– Сашка, фу! – Наташа даже ладошкой по столу прихлопнула.
– Нет, дядя Гриш, правда, я когда другим про вас рассказываю, байки ваши всякие, ну, разное, я тогда говорю, что вы – мой крестный, а то долго объяснять, кто, что… Можно?
– Нет, папик, это здорово, пусть, соглашайся!
– А я что – против? – внятно поглядев на Сашу, сказал Григорий Андреевич. – Крестить я тебя не крестил, а доведись – окрестил бы, век бы помнила… Только куда уж мне, старому-то грешнику, молоденьких – да из купели… Да еще в какую веру ты моим посредством обратишься – гляди-и…
– Вера – ладно, это уж как-нибудь, а вот что – замуж она все-таки выходит в августе, – расстроенно распустившимися узкими губами Наташа прижала бокал, глотнула, оскалилась вымученно – жалела дочь.
– Сашка, это за кого, – пророкотал возмущенно Григорий Андреевич, – за лоха твоего милицейского, за сержанта местного?

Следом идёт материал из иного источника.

/-! ## The LABEL-ACK (R137, R200) -/

/-- R137: a state after the updates of a LABELS message, its label pair compared and its LABEL-ACK sent. -/
def labelsAcked (batch : BitVec 32) (before : Nat) (r : State × Nat) : State :=
  sendLabelAck batch r.2 (compareChanged .label before r.1)

theorem labelsAcked_quiet (batch : BitVec 32) (before : Nat) (r : State × Nat) :
    (labelsAcked batch before r).quiet = r.1.quiet :=
  (quiet_of_still (sendLabelAck_still _ _ _)).trans (compareChanged_quiet _ _ _)

/-- R137, R200: the LABEL-ACK waits as the state before the message would have built it. -/
theorem labelsAcked_waits (batch : BitVec 32) (before n : Nat) (h : s.WritesAs u) (hd : u.alerts.destination = none) :
    s.nightWaits .night 4 (be32 batch ++ be16 (BitVec.ofNat 16 n)) (labelsAcked batch before (u, n)).uplink :=
  (h.trans (compareChanged_writesAs hd .label before)).waits (sendNight_waits _ 4 _)

/-- R137, R147: with the label window closed no delivery event follows a LABELS message. -/
theorem takeLabels_closed (hstate : s.night.state = .draining ∨ s.night.state = .settling)
    (hclosed : s.levels.labelWindow.value = .closed) (a : Station) (batch : BitVec 32) (ws : List LabelWire) :
    takeLabels a batch ws s = labelsAcked batch s.pool.labelHeld (takeUpdates a ws s) := by
  have hlevels : (labelsAcked batch s.pool.labelHeld (takeUpdates a ws s)).levels = s.levels :=
    (quiet_levels (labelsAcked_quiet _ _ _)).trans (takeUpdates_levels a ws s)
  refine (if_pos hstate).trans (deliverWhile_closed 16 (deliveryOpen_eq_false.2 (.inr (.inl ?_))))
  exact (congrArg (fun l : Levels => l.labelWindow.value) hlevels).trans hclosed

/-- Settles O40: the updates are taken one at a time, and the LABEL-ACK is built in the state they leave. -/
theorem labelUpdatesJoinTheQueue : Obligations.LabelUpdatesJoinTheQueue := by
  intro m batch updates acked s hup hrun hfrom hstate hclosed hne hrange hacked
  have htaken : overUplink m.station (labelsMessage m batch updates) s
      = labelsAcked batch s.pool.labelHeld (takeUpdates m.station updates s) :=
    (collector_message hup hrun hfrom ((labelsInRange_iff updates).2 ⟨hne, hrange⟩) _).trans
      (takeLabels_closed hstate hclosed _ _ _)
  refine ⟨_, congrArg Host.Outcome.next htaken, fun hdistinct hnew hfree => ?new, ?superseded, ?dropped⟩
  case new =>
    rw [takeUpdates_new m.station updates hdistinct hnew hfree]
    refine ⟨(hacked _ _).2 fun hd => labelsAcked_waits _ _ _ ⟨rfl, rfl, rfl, rfl, rfl, rfl, rfl⟩ hd, ?_⟩
    exact labelsAcked_quiet _ _ _
  case superseded =>
    rintro w rfl hqueued
    rw [takeUpdates_supersedes m.station hqueued]
    have hsuperseded : s.WritesAs (s.superseding w) := ⟨rfl, rfl, rfl, rfl, rfl, rfl, rfl⟩
    refine ⟨(hacked _ _).2 fun hd => ?_, (labelsAcked_quiet _ _ _).trans (quiet_of_still (offer_still _ (s.superseding w)))⟩
    have hd' : (s.superseding w).alerts.destination = none := hd
    exact labelsAcked_waits _ _ _ (hsuperseded.trans (offer_writesAs hd' _)) ((offer_destination _ _).trans hd')
  case dropped =>
    rintro w rfl hnew hfull
    rw [takeUpdates_dropped m.station hnew hfull]
    exact ⟨(hacked _ _).2 fun hd => labelsAcked_waits _ _ _ ⟨rfl, rfl, rfl, rfl, rfl, rfl, rfl⟩ hd,
      labelsAcked_quiet _ _ _⟩

end Sys2Proof.Machine

/-! SUPPORT. What an action of the schedule does (R162, R164), and the entries of one second (R163). -/

namespace Sys2Proof.Machine

/- The proofs below run one after another: run together, their waiting threads outgrow the memory a check may use. -/
set_option Elab.async false

variable {s t : State}

/-! ## One action (R162, R164) -/

/-- R164: the level settings after an action of the schedule; a Call sets none. -/
def Levels.taking (l : Levels) (action : ScheduleAction) (origin : LevelOrigin) : Levels :=
  match action with
  | .dayProfile => { l with profile := ⟨.day, origin⟩ }
  | .nightProfile => { l with profile := ⟨.night, origin⟩ }
  | .labelsOpen => { l with labelWindow := ⟨.opened, origin⟩ }
  | .labelsClosed => { l with labelWindow := ⟨.closed, origin⟩ }
  | .guestOpen => { l with guestState := ⟨.opened, origin⟩ }
  | .guestClosed => { l with guestState := ⟨.closed, origin⟩ }
  | .call => l

theorem Levels.taking_of_same (l : Levels) {action : ScheduleAction} {k : LevelKind} (h : levelKind action = some k)
    (origin : LevelOrigin) : (l.taking action origin).of k = (action, origin) := by
  cases action <;> cases h <;> rfl

theorem Levels.taking_of_ne (l : Levels) {action : ScheduleAction} {k : LevelKind} (h : levelKind action ≠ some k)
    (origin : LevelOrigin) : (l.taking action origin).of k = l.of k := by
  revert h
  cases action <;> cases k <;> simp [levelKind, Levels.taking, Levels.of]

/-- R162: what an action of the schedule makes of a state: its own level setting, the night engine where it is a Call, and
the meters, the guest unit and the label engine that follow the level settings. -/
structure Acts (action : ScheduleAction) (origin : LevelOrigin) (s t : State) : Prop where
  quiet : ∃ (m : Meters) (g : GuestUnit) (l : LabelEngine) (n : Night), t.quiet = ({ s with
    levels := s.levels.taking action origin, meters := m, guest := g, label := l, night := n } : State).quiet
  night : action ≠ .call → t.night = s.night
  window : t.night.window = s.night.window

section
variable {action : ScheduleAction} {origin : LevelOrigin}

theorem Acts.levels (h : Acts action origin s t) : t.levels = s.levels.taking action origin :=
  let ⟨_, _, _, _, hq⟩ := h.quiet
  (quiet_levels hq).trans rfl

theorem Acts.clock (h : Acts action origin s t) : t.clock = s.clock :=
  let ⟨_, _, _, _, hq⟩ := h.quiet
  (quiet_clock hq).trans rfl

theorem Acts.tick (h : Acts action origin s t) : t.tick = s.tick :=
  let ⟨_, _, _, _, hq⟩ := h.quiet
  (quiet_tick hq).trans rfl

theorem Acts.running (h : Acts action origin s t) : t.running = s.running :=
  let ⟨_, _, _, _, hq⟩ := h.quiet
  (running_of_quiet hq).trans rfl

/-- An action that leaves the night engine as it was. -/
theorem Acts.of_quiet {m : Meters} {g : GuestUnit} {l : LabelEngine} (h : t.quiet = ({ s with
    levels := s.levels.taking action origin, meters := m, guest := g, label := l } : State).quiet) :
    Acts action origin s t where
  quiet := ⟨m, g, l, s.night, h⟩
  night _ := (quiet_night h).trans rfl
  window := congrArg Night.window ((quiet_night h).trans rfl)

theorem setProfile_quiet (v : DayNight) (o : LevelOrigin) (s : State) :
    ∃ m, (setProfile v o s).quiet = ({ s.withProfile v o with meters := m } : State).quiet := by
  by_cases h : s.levels.profile.value = v
  · rw [setProfile_same h]
    exact ⟨s.meters, rfl⟩
  · exact ⟨_, (setProfile_changes h o).1⟩

theorem setLabelWindow_quiet (v : Gate) (o : LevelOrigin) (s : State) :
    ∃ l, (setLabelWindow v o s).quiet = ({ s.withLabelWindow v o with label := l } : State).quiet := by
  unfold setLabelWindow
  dsimp only
  split
  · obtain ⟨l, hl⟩ := deliveries_still (s.withLabelWindow v o)
    exact ⟨l, quiet_of_still hl⟩
  · exact ⟨s.label, rfl⟩

end

/-- R162: what each action does. -/
theorem act_acts (action : ScheduleAction) (origin : LevelOrigin) (s : State) :
    Acts action origin s (act action origin s) := by
  cases action with
  | dayProfile => exact let ⟨_, h⟩ := setProfile_quiet .day origin s; .of_quiet (g := s.guest) (l := s.label) h
  | nightProfile => exact let ⟨_, h⟩ := setProfile_quiet .night origin s; .of_quiet (g := s.guest) (l := s.label) h
  | labelsOpen => exact let ⟨_, h⟩ := setLabelWindow_quiet .opened origin s; .of_quiet (m := s.meters) (g := s.guest) h
  | labelsClosed => exact let ⟨_, h⟩ := setLabelWindow_quiet .closed origin s; .of_quiet (m := s.meters) (g := s.guest) h
  | guestOpen => exact .of_quiet (l := s.label) (congrArg State.quiet (setGuestState_eq .opened origin s))
  | guestClosed => exact .of_quiet (l := s.label) (congrArg State.quiet (setGuestState_eq .closed origin s))
  | call =>
    show Acts .call origin s (nightCall s)
    cases htaken : s.callTaken with
    | false =>
      rw [nightCall_ignored htaken]
      exact .of_quiet (m := s.meters) (g := s.guest) (l := s.label) rfl
    | true =>
      have hcalled := quiet_of_still (placeCall_still s.night.attemptsAtCall s)
      rw [nightCall_taken htaken]
      exact ⟨⟨s.meters, s.guest, s.label, _, hcalled⟩, fun h => absurd rfl h,
        (congrArg Night.window (quiet_night hcalled)).trans rfl⟩

/-! ## The entries of one second (R163) -/

section
variable (schedule : Vector ScheduleEntry 16) (second : Nat)

/-- R163: an entry fires at a second of day. -/
def FiresAt (i : Fin 16) : Prop := schedule[i].enabled = true ∧ schedule[i].second = second

variable {schedule second} {i : Fin 16} {l : List (Fin 16)}

theorem fireEntry_due (h : FiresAt schedule second i) :
    fireEntry schedule second s i = act schedule[i].action (.entry i) s := if_pos h

theorem fireEntry_not_due (h : ¬ FiresAt schedule second i) : fireEntry schedule second s i = s := if_neg h

theorem foldl_fireEntry_none (h : ∀ j ∈ l, ¬ FiresAt schedule second j) : l.foldl (fireEntry schedule second) s = s := by
  induction l with
  | nil => rfl
  | cons j l ih =>
    rw [List.foldl_cons, fireEntry_not_due (h j List.mem_cons_self)]
    exact ih fun k hk => h k (List.mem_cons_of_mem j hk)

theorem fireEntry_clock (i : Fin 16) (s : State) : (fireEntry schedule second s i).clock = s.clock := by
  unfold fireEntry
  split
  · exact (act_acts _ _ s).clock
  · rfl

theorem foldl_fireEntry_clock (l : List (Fin 16)) (s : State) :
    (l.foldl (fireEntry schedule second) s).clock = s.clock := by
  induction l generalizing s with
  | nil => rfl
  | cons j l ih => rw [List.foldl_cons, ih, fireEntry_clock]

/-- R164: entries of other kinds keep a level setting. -/
theorem foldl_fireEntry_levels {k : LevelKind}
    (h : ∀ j ∈ l, FiresAt schedule second j → levelKind schedule[j].action ≠ some k) :
    (l.foldl (fireEntry schedule second) s).levels.of k = s.levels.of k := by
  induction l generalizing s with
  | nil => rfl
  | cons j l ih =>
    rw [List.foldl_cons, ih fun i hi => h i (List.mem_cons_of_mem j hi)]
    by_cases hdue : FiresAt schedule second j
    · rw [fireEntry_due hdue, (act_acts _ _ s).levels]
      exact Levels.taking_of_ne _ (h j List.mem_cons_self hdue) _
    · rw [fireEntry_not_due hdue]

Да ты что!
– Ну и что… Он меня любит, вот, и я его! Вам-то всем что – жалко, что ли? Или завидно?
– Завидно? Обидно, вот что, за тебя обидно! Наташка, ты меня извини, – Григорий Андреевич уже побагровел несколько от трехсот без закуски – залить печаль, – я ей прямо скажу! Обидно, Сашка, жалко мне…
– Чего жалко, чего? – у девушки тоже начал разъезжаться рот, как у матери, – вот-вот взрыднет.
– А вот чего – жалко, что морда твоя распрекрасная, сиськи неразмятые и прочая задница на шармака балбесу достанутся, да еще с московской пропиской! Вот именно – с пропиской твоей! Нашла б кого подостойней… У него ж, кроме лысого, мозгов половник не наскребешь, – Григорий Андреевич помахивал согнутым пальцем, воздевал руки – что твой старообрядец на амвоне.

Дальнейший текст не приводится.